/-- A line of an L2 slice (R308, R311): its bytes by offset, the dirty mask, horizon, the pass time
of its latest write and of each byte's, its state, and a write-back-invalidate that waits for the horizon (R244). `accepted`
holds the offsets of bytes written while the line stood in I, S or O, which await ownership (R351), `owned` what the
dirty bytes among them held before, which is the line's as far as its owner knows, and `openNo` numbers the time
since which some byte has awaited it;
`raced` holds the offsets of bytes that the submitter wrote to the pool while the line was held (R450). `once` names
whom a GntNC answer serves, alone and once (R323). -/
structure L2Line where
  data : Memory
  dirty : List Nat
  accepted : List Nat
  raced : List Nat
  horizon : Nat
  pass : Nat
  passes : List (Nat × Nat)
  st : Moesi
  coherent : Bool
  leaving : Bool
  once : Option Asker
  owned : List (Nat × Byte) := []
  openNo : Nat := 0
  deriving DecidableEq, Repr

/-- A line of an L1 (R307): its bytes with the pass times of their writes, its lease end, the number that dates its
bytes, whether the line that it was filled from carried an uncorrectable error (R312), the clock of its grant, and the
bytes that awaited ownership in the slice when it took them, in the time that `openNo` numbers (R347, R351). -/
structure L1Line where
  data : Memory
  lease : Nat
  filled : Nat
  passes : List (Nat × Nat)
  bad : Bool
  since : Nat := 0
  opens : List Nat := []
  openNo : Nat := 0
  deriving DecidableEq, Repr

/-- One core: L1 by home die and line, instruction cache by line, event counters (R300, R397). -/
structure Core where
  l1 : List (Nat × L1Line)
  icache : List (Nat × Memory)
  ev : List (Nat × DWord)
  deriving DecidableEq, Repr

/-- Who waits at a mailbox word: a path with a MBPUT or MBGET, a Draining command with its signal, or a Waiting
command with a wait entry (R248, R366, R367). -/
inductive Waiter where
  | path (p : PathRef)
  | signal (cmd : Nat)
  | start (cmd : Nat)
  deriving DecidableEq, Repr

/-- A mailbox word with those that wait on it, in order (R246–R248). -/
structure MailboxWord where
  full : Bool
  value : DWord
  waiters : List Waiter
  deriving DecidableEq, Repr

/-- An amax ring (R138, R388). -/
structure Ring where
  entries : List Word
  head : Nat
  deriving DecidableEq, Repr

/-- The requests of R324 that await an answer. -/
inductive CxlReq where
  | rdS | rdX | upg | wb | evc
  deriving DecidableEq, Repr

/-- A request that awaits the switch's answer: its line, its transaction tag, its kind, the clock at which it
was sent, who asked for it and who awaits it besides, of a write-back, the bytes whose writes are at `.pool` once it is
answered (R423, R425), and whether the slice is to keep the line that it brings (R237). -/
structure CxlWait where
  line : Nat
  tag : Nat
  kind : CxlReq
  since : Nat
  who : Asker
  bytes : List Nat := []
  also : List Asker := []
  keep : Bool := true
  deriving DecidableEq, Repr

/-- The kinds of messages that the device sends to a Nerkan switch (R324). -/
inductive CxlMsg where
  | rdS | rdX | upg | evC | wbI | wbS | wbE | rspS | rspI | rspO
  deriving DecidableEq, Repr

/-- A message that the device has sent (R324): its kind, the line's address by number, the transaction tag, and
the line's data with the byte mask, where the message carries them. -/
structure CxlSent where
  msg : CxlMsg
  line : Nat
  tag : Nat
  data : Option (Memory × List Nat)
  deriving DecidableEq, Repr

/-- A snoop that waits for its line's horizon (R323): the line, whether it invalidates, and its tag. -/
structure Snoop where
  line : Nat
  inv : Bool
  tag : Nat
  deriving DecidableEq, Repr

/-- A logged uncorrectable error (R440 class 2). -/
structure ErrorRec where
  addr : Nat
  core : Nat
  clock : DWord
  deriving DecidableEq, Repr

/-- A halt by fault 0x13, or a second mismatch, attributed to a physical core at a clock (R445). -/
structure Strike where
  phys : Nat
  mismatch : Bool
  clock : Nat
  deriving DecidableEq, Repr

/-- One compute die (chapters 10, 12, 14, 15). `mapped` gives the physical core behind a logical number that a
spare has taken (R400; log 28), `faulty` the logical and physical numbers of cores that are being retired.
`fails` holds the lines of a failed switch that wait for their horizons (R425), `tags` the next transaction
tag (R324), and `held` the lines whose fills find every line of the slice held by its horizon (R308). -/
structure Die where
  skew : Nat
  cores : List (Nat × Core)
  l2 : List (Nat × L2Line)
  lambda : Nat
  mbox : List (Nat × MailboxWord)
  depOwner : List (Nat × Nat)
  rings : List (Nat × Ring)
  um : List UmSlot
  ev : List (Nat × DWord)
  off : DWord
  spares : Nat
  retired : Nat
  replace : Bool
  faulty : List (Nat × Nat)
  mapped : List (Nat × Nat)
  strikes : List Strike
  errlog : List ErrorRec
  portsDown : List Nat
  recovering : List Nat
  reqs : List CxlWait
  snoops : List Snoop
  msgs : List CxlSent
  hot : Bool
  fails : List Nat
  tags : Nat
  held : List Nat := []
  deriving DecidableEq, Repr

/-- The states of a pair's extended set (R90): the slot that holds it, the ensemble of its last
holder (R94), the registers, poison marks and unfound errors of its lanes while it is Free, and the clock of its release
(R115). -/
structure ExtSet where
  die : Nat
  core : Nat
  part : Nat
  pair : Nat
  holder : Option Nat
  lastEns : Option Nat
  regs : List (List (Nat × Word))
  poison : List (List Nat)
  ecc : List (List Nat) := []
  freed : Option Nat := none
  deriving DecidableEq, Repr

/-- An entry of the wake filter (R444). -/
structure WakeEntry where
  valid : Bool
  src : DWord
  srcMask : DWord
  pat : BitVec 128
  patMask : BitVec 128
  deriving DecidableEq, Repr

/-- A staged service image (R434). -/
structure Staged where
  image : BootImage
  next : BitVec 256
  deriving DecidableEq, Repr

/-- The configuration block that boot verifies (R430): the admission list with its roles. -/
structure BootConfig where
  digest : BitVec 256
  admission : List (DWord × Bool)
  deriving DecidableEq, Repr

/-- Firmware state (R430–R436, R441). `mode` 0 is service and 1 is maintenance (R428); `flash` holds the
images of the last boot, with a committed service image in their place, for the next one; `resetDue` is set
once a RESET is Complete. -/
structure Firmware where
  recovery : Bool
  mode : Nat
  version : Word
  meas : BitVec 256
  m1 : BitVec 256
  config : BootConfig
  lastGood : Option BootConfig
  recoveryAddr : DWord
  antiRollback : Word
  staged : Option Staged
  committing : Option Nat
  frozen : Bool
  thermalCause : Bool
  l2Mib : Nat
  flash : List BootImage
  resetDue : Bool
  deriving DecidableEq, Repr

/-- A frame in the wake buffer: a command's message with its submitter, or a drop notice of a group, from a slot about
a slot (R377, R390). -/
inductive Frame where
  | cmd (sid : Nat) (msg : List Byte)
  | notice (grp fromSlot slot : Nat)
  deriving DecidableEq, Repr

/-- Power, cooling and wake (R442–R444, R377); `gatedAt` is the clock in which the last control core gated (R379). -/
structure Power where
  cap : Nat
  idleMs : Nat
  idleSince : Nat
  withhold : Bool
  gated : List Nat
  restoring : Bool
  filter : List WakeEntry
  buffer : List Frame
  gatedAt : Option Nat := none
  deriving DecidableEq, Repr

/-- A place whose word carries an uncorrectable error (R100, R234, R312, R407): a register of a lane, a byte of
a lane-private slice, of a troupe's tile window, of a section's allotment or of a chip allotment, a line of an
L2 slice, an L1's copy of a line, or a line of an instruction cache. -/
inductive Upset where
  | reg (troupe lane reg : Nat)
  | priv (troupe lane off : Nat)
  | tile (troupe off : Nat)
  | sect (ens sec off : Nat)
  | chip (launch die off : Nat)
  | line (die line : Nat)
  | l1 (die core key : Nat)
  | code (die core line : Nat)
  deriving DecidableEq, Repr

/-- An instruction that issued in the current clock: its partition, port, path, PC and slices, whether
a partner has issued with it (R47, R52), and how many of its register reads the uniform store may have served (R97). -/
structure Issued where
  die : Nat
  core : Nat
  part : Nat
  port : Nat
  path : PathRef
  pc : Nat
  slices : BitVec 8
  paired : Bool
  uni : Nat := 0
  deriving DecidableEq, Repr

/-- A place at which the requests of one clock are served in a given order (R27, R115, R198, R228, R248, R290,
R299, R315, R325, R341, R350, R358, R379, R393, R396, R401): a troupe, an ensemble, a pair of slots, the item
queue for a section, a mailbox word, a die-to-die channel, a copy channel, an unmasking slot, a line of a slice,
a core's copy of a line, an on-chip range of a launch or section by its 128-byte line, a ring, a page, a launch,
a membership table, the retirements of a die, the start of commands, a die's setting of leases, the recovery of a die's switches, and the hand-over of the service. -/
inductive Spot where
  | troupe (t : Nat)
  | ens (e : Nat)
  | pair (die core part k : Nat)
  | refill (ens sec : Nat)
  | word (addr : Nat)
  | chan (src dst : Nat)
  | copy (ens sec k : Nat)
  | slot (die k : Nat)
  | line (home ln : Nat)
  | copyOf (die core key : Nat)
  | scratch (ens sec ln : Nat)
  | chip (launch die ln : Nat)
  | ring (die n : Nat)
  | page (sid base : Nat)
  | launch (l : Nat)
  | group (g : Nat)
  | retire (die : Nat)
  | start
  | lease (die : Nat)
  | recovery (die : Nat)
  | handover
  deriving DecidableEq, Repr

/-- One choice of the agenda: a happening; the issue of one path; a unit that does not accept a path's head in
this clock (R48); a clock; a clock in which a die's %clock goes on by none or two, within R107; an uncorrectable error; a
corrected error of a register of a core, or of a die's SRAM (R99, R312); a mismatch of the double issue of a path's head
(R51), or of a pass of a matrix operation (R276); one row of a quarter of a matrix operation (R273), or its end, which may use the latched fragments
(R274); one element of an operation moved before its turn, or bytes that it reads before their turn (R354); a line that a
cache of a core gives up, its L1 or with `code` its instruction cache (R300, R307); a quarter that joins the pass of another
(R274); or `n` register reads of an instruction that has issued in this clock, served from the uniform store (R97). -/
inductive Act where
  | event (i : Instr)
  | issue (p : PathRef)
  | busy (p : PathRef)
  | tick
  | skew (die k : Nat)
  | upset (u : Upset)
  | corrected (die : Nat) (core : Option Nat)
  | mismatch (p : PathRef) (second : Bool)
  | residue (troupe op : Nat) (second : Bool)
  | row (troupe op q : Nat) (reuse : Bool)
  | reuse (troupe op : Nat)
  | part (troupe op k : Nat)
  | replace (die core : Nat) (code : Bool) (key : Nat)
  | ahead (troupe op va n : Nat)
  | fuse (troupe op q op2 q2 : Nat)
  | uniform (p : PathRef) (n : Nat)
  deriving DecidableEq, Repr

····················

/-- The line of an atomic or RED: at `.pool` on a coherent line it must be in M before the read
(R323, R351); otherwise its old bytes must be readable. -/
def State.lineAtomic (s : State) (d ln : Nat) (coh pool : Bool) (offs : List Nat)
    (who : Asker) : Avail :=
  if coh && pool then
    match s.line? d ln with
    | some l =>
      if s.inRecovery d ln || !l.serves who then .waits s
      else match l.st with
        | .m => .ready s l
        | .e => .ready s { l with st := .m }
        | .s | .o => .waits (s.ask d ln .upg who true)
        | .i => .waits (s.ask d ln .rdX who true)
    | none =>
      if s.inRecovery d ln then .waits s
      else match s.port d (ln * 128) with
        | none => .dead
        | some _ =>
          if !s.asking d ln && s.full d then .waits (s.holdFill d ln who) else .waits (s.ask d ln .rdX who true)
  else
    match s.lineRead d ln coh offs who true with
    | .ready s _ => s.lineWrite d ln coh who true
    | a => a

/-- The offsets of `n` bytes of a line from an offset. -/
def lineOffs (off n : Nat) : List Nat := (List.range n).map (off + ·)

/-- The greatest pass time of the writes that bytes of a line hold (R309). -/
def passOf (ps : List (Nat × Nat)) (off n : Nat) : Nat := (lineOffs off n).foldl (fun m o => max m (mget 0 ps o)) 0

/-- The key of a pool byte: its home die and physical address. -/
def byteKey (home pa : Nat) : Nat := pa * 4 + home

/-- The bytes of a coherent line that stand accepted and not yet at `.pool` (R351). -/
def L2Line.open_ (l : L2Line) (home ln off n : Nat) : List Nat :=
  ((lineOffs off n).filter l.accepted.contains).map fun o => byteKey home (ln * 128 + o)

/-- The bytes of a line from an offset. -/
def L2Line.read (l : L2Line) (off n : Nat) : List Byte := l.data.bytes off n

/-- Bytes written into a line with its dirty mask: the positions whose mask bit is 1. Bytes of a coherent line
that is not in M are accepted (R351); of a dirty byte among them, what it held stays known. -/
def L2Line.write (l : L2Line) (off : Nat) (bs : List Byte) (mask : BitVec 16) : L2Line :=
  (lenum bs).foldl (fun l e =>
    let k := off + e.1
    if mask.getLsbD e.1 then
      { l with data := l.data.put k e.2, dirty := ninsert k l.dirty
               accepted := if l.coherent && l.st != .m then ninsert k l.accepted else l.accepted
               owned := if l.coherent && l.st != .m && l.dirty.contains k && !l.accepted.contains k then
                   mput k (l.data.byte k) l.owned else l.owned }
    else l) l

····················

#### Aim of the task:
Look above for the line with "order (R246–R248). -/" and the line with "transaction tag, and". Write out those two lines and all the lines between them, exactly, and no others.

#### Answer section:
/-- A mailbox word with those that wait on it, in order (R246–R248). -/
structure MailboxWord where
  full : Bool
  value : DWord
  waiters : List Waiter
  deriving DecidableEq, Repr

/-- An amax ring (R138, R388). -/
structure Ring where
  entries : List Word
  head : Nat
  deriving DecidableEq, Repr

/-- The requests of R324 that await an answer. -/
inductive CxlReq where
  | rdS | rdX | upg | wb | evc
  deriving DecidableEq, Repr

/-- A request that awaits the switch's answer: its line, its transaction tag, its kind, the clock at which it
was sent, who asked for it and who awaits it besides, of a write-back, the bytes whose writes are at `.pool` once it is
answered (R423, R425), and whether the slice is to keep the line that it brings (R237). -/
structure CxlWait where
  line : Nat
  tag : Nat
  kind : CxlReq
  since : Nat
  who : Asker
  bytes : List Nat := []
  also : List Asker := []
  keep : Bool := true
  deriving DecidableEq, Repr

/-- The kinds of messages that the device sends to a Nerkan switch (R324). -/
inductive CxlMsg where
  | rdS | rdX | upg | evC | wbI | wbS | wbE | rspS | rspI | rspO
  deriving DecidableEq, Repr

/-- A message that the device has sent (R324): its kind, the line's address by number, the transaction tag, and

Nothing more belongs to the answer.